/-- Every state the sequencer's turn can leave. -/
inductive SeqStep (s : State) : State → Prop
  | stays (h : s.stuck ∨ s.st = Code.handoff) : SeqStep s s
  | stops (r : Fault) {m : Memory} (h : Stops s m) : SeqStep s { s with nvMem := m, fault := some r }
  | chooses {c : BitVec 5} (h : Chooses s c) : SeqStep s { s with st := c }
  | sends {b : Byte} {c : BitVec 5} (h : Sends s b c) (htx : s.txEn = true) :
      SeqStep s { s with txLog := s.txLog ++ [b], st := c }
  | arms {d : Dest} {c : BitVec 5} (h : Arms s d c) : SeqStep s { s with
      sdArmed := true, sdDest := d, sdLen := d.size, sdCnt := 0, sdDone := false,
      budget := s.cfg.val.timeoutInit, st := c }
  | settling (hst : s.st = Code.settleA ∨ s.st = Code.settleF) (h : 0 < s.dly) :
      SeqStep s { s with dly := s.dly - 1 }
  | recvMagic {b : Byte} {rest : List Byte} (hst : s.st = Code.recvMagic) (hrx : s.rxEn = true)
      (hl : s.line = b :: rest) : SeqStep s { s with line := rest, rxByte := b, st := Code.auth }
  | recvCount {b : Byte} {rest : List Byte} (hst : s.st = Code.recvCount) (hrx : s.rxEn = true)
      (hl : s.line = b :: rest) :
      SeqStep s { s with
        line := rest, rxByte := b, remaining := b, cursor := s.cfg.val.appBase, st := Code.unlock }
  | unlock (hst : s.st = Code.unlock) : SeqStep s { s with nvLocked := false, st := Code.setTiming }
  | setTiming (hst : s.st = Code.setTiming) :
      SeqStep s { s with nvTiming := some s.cfg.val.nvmTiming, st := Code.loopTest }
  | crcReset (hst : s.st = Code.crcReset) :
      SeqStep s { s with ckAcc := ckInit s.cfg.val.checksum, st := Code.armPage }
  | polls (hst : s.st = Code.awaitPage) (h : s.sdDone = false) : SeqStep s { s with
      budget := budgetLess s, st := if budgetLess s = 0 then Code.toRearm else Code.awaitPage }
  | crcCalc (hst : s.st = Code.crcCalc) :
      SeqStep s { s with ckAcc := ckResult s, crcLocal := ckResult s, st := Code.armCsum }
  | erase (hst : s.st = Code.erase) (ha : s.cursor.toNat % 1024 = 0)
      (hr : s.cursor.toNat + 1024 ≤ s.cfg.val.flashEnd.toNat) : SeqStep s { s with
        nvMem := erasePage s.nvMem s.cursor.toNat s.cfg.val.erased, widx := 0#9, st := Code.program }
  | program (hst : s.st = Code.program) (ha : (programAddr s).toNat % 4 = 0)
      (hr : (programAddr s).toNat + 4 ≤ s.cfg.val.flashEnd.toNat) : SeqStep s { s with
        nvMem := writeWord s.nvMem (programAddr s).toNat (programData s), widx := s.widx + 1#9,
        draws := programDraws s, st := if s.widx.toNat = 255 then Code.advance else Code.program }
  | advance (hst : s.st = Code.advance) : SeqStep s { s with
      cursor := s.cursor + 1024#32, remaining := s.remaining - 1#8, st := Code.loopTest }
  | lock (hst : s.st = Code.lock) : SeqStep s { s with nvLocked := true, st := Code.doneTx }
  | sendsDone (hst : s.st = Code.doneTx) (htx : s.txEn = true) : SeqStep s { s with
      txLog := s.txLog ++ [Config.symDone], dly := s.cfg.val.settleF, st := Code.settleF }
  | disable (hst : s.st = Code.disable) : SeqStep s { s with rxEn := false, txEn := false, st := Code.bootRead }
  | bootRead (w : Word) (n : Nat) (hst : s.st = Code.bootRead) :
      SeqStep s { s with entry := w, draws := n, st := Code.bootVtbr }
  | bootVtbr (hst : s.st = Code.bootVtbr) : SeqStep s { s with vtbr := s.cfg.val.appBase, st := Code.bootJump }
  | bootJump (hst : s.st = Code.bootJump) : SeqStep s { s with handoff := some s.entry, st := Code.handoff }

/-- The state code of an operation: the byte that encodes it, in 5 bits (R11, R76). -/
def stateCode (i : Instr) : BitVec 5 := ((encode i).headD 0#8).setWidth 5

/-- The operation `st` names has the code in `st`, and is of the operation space. -/
theorem st_of_fetch {s : State} {i : Instr} (h : fetch s = i) : s.st = stateCode i ∧ i.space = .state := by
  have codes : ∀ c : BitVec 5, c = stateCode (decodeState c) ∧ (decodeState c).space = .state := by decide
  exact h ▸ codes s.st

/-- The operation answers a next state, one that `SeqStep` lists. -/
def Steps (i : Instr) (s : State) : Prop := ∃ t, exec i s = .next t ∧ SeqStep s t

section Operations

variable {s : State} {i : Instr}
◆ ◆ ◆ ◆ ◆ ◆ ◆
Task brief – Reproduce the listing in full. Change nothing.

Response to the task –
/-- Every state the sequencer's turn can leave. -/
inductive SeqStep (s : State) : State → Prop
  | stays (h : s.stuck ∨ s.st = Code.handoff) : SeqStep s s
  | stops (r : Fault) {m : Memory} (h : Stops s m) : SeqStep s { s with nvMem := m, fault := some r }
  | chooses {c : BitVec 5} (h : Chooses s c) : SeqStep s { s with st := c }
  | sends {b : Byte} {c : BitVec 5} (h : Sends s b c) (htx : s.txEn = true) :
      SeqStep s { s with txLog := s.txLog ++ [b], st := c }
  | arms {d : Dest} {c : BitVec 5} (h : Arms s d c) : SeqStep s { s with
      sdArmed := true, sdDest := d, sdLen := d.size, sdCnt := 0, sdDone := false,
      budget := s.cfg.val.timeoutInit, st := c }
  | settling (hst : s.st = Code.settleA ∨ s.st = Code.settleF) (h : 0 < s.dly) :
      SeqStep s { s with dly := s.dly - 1 }
  | recvMagic {b : Byte} {rest : List Byte} (hst : s.st = Code.recvMagic) (hrx : s.rxEn = true)
      (hl : s.line = b :: rest) : SeqStep s { s with line := rest, rxByte := b, st := Code.auth }
  | recvCount {b : Byte} {rest : List Byte} (hst : s.st = Code.recvCount) (hrx : s.rxEn = true)
      (hl : s.line = b :: rest) :
      SeqStep s { s with
        line := rest, rxByte := b, remaining := b, cursor := s.cfg.val.appBase, st := Code.unlock }
  | unlock (hst : s.st = Code.unlock) : SeqStep s { s with nvLocked := false, st := Code.setTiming }
  | setTiming (hst : s.st = Code.setTiming) :
      SeqStep s { s with nvTiming := some s.cfg.val.nvmTiming, st := Code.loopTest }
  | crcReset (hst : s.st = Code.crcReset) :
      SeqStep s { s with ckAcc := ckInit s.cfg.val.checksum, st := Code.armPage }
  | polls (hst : s.st = Code.awaitPage) (h : s.sdDone = false) : SeqStep s { s with
      budget := budgetLess s, st := if budgetLess s = 0 then Code.toRearm else Code.awaitPage }
  | crcCalc (hst : s.st = Code.crcCalc) :
      SeqStep s { s with ckAcc := ckResult s, crcLocal := ckResult s, st := Code.armCsum }
  | erase (hst : s.st = Code.erase) (ha : s.cursor.toNat % 1024 = 0)
      (hr : s.cursor.toNat + 1024 ≤ s.cfg.val.flashEnd.toNat) : SeqStep s { s with
        nvMem := erasePage s.nvMem s.cursor.toNat s.cfg.val.erased, widx := 0#9, st := Code.program }
  | program (hst : s.st = Code.program) (ha : (programAddr s).toNat % 4 = 0)
      (hr : (programAddr s).toNat + 4 ≤ s.cfg.val.flashEnd.toNat) : SeqStep s { s with
        nvMem := writeWord s.nvMem (programAddr s).toNat (programData s), widx := s.widx + 1#9,
        draws := programDraws s, st := if s.widx.toNat = 255 then Code.advance else Code.program }
  | advance (hst : s.st = Code.advance) : SeqStep s { s with
      cursor := s.cursor + 1024#32, remaining := s.remaining - 1#8, st := Code.loopTest }
  | lock (hst : s.st = Code.lock) : SeqStep s { s with nvLocked := true, st := Code.doneTx }
  | sendsDone (hst : s.st = Code.doneTx) (htx : s.txEn = true) : SeqStep s { s with
      txLog := s.txLog ++ [Config.symDone], dly := s.cfg.val.settleF, st := Code.settleF }
  | disable (hst : s.st = Code.disable) : SeqStep s { s with rxEn := false, txEn := false, st := Code.bootRead }
  | bootRead (w : Word) (n : Nat) (hst : s.st = Code.bootRead) :
      SeqStep s { s with entry := w, draws := n, st := Code.bootVtbr }
  | bootVtbr (hst : s.st = Code.bootVtbr) : SeqStep s { s with vtbr := s.cfg.val.appBase, st := Code.bootJump }
  | bootJump (hst : s.st = Code.bootJump) : SeqStep s { s with handoff := some s.entry, st := Code.handoff }

/-- The state code of an operation: the byte that encodes it, in 5 bits (R11, R76). -/
def stateCode (i : Instr) : BitVec 5 := ((encode i).headD 0#8).setWidth 5

/-- The operation `st` names has the code in `st`, and is of the operation space. -/
theorem st_of_fetch {s : State} {i : Instr} (h : fetch s = i) : s.st = stateCode i ∧ i.space = .state := by
  have codes : ∀ c : BitVec 5, c = stateCode (decodeState c) ∧ (decodeState c).space = .state := by decide
  exact h ▸ codes s.st

/-- The operation answers a next state, one that `SeqStep` lists. -/
def Steps (i : Instr) (s : State) : Prop := ∃ t, exec i s = .next t ∧ SeqStep s t

section Operations

variable {s : State} {i : Instr}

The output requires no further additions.